=== Try it ===
Within the lines below, find those that hold the string "then" and copy each one.

=== Extracted records ===
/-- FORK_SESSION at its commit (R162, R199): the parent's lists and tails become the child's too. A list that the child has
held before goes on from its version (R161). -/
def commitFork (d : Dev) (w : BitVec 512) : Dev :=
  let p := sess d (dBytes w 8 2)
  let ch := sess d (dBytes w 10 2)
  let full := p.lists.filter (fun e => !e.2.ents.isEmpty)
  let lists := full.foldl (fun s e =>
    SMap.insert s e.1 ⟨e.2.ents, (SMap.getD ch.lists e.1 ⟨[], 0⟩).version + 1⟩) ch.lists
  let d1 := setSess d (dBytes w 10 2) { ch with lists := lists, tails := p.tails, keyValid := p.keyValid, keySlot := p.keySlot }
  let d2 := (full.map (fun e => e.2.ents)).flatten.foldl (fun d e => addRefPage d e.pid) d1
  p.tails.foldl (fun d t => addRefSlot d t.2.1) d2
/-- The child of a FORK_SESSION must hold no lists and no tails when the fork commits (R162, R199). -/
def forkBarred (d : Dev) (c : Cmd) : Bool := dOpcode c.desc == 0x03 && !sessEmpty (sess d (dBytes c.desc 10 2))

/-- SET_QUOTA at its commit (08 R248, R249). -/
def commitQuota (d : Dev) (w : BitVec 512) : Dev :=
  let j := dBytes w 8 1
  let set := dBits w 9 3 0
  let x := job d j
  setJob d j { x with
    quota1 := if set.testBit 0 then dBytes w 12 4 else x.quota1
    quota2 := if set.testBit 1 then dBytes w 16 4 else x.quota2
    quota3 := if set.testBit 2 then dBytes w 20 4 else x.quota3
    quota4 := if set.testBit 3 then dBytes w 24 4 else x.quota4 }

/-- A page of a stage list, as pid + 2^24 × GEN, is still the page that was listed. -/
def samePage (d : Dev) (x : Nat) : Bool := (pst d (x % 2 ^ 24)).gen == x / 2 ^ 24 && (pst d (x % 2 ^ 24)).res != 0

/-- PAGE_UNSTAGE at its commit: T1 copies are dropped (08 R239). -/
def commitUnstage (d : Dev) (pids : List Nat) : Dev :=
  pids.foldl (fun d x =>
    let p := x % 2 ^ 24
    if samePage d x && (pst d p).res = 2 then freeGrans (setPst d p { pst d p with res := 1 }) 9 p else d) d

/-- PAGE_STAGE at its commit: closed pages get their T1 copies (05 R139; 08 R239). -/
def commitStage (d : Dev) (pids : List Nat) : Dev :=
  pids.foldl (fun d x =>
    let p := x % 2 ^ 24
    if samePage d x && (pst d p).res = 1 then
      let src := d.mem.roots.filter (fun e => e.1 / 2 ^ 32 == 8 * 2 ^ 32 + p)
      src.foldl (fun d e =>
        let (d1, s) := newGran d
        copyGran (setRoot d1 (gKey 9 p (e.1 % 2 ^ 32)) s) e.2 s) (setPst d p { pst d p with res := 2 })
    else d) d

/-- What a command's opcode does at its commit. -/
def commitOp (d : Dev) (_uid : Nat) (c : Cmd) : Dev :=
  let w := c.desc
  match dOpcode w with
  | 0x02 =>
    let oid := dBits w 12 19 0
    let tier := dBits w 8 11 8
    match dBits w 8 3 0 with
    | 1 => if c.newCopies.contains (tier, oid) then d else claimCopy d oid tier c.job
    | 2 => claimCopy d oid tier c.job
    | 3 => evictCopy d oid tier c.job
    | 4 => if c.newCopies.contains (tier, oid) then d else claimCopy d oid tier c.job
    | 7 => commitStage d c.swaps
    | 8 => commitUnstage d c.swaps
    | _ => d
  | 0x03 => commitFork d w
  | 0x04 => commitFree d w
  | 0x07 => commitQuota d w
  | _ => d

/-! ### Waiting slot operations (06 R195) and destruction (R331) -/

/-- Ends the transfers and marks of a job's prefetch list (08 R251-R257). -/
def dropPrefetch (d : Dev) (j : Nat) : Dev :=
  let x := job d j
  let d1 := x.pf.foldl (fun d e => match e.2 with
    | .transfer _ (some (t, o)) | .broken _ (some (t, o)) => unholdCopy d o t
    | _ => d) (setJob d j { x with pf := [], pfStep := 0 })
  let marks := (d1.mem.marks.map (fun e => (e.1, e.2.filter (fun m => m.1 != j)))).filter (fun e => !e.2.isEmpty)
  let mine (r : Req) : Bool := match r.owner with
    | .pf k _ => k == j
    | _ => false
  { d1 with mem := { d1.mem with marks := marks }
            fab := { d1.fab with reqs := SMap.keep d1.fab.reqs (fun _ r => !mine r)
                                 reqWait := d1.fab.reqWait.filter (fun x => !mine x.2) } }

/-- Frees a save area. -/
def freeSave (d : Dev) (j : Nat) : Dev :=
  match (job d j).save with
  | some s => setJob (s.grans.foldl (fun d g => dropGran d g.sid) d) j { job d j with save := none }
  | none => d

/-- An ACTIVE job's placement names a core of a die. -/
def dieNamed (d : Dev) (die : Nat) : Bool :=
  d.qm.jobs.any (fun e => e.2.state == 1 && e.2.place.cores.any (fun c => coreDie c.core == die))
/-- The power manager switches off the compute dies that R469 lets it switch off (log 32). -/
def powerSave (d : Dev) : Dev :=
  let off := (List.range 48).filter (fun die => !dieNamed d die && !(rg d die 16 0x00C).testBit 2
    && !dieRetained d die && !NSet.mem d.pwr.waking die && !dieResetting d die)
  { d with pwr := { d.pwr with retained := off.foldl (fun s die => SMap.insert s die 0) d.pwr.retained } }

=== Your response ===
    quota1 := if set.testBit 0 then dBytes w 12 4 else x.quota1
    quota2 := if set.testBit 1 then dBytes w 16 4 else x.quota2
    quota3 := if set.testBit 2 then dBytes w 20 4 else x.quota3
    quota4 := if set.testBit 3 then dBytes w 24 4 else x.quota4 }
    if samePage d x && (pst d p).res = 2 then freeGrans (setPst d p { pst d p with res := 1 }) 9 p else d) d
    if samePage d x && (pst d p).res = 1 then
    | 1 => if c.newCopies.contains (tier, oid) then d else claimCopy d oid tier c.job
    | 4 => if c.newCopies.contains (tier, oid) then d else claimCopy d oid tier c.job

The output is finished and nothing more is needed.